Mr. Trump’s new rule says religious nonprofits and for-profit companies can now avoid the mandate by claiming a religious or moral objection, so long as they notify their employees of the change. Publicly traded companies must pinpoint a religious objection to claim an exemption.

The Justice Department said most, though not all, of the plaintiffs who’ve settled so far were represented by Jones Day law firm, which resolved its cases earlier this month.

Many of the groups who’ve settled are Catholic dioceses, schools or colleges — including the University of Notre Dame.

The Little Sisters of the Poor, a group of nuns who care for the elderly, has not settled its case yet. That group became the public face of the long-running fight over the mandate. Champions of religious liberty accused the Obama administration of picking on nuns, and Mr. Trump pledged to protect them.

“There are a lot of cases, involving a lot of different religious groups, in a lot of different courts and in a lot of procedural postures. So it will take some time to get to final resolutions with the government,” said Lori Windham, senior counsel for Becket, a religious liberty group that’s representing the Little Sisters.

“We certainly think it is a good sign that the government has admitted that it broke the law, and are looking forward to getting to final resolution for the Little Sisters and our other clients.”

The Little Sisters were among religious nonprofits that objected to an opt-out form that allowed them to avoid covering birth control, yet cleared the way for a third party to insure the drugs and devices. They said Mr.
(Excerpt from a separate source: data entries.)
-- ==== Sys2Proof/WellFormed.lean ====
section
/-! DEFINITION. Which terms of `Instr` stand for an instruction of the machine. -/

namespace Sys2Proof

/-- The invalid row holds exactly the opcode bytes 11 to 255 (R57); every operand byte of the other
eleven is legal (R58), so they are always well-formed. -/
def Instr.wf : Instr → Bool
  | .nop => true
  | .halt => true
  | .pushimm _ => true
  | .pushext _ => true
  | .popinh => true
  | .popext _ => true
  | .jnz _ => true
  | .jnn _ => true
  | .add => true
  | .sub => true
  | .nor => true
  | .invalid op => decide (11 ≤ op.toNat)

end Sys2Proof
end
Obama’s “accommodation” left them complicit in sin.

The Justice Department hasn’t released individual settlement agreements, which may differ from plaintiff to plaintiff.

However, there is a template that lists out terms that apply to the settlements struck so far.

It explicitly says plaintiffs can offer coverage without insuring the contraceptives they objected to, and that “no procedure for providing any of the objectionable coverage may require any action by plaintiffs.”

The terms say no insurance or health plan card issued by one of the plaintiffs can be used to obtain the contested contraceptives, and that if the government seeks to provide the birth control, it must do so through a “separate and distinct enrollments” by individuals in a “separate and distinct health plan.”

It also says the government will not penalize any of the plaintiffs for failing to comply with the mandate between August 2011 and now.

Plaintiffs will retain “their full legal rights” to challenge any new law or regulation that mandates them to insure contraceptives.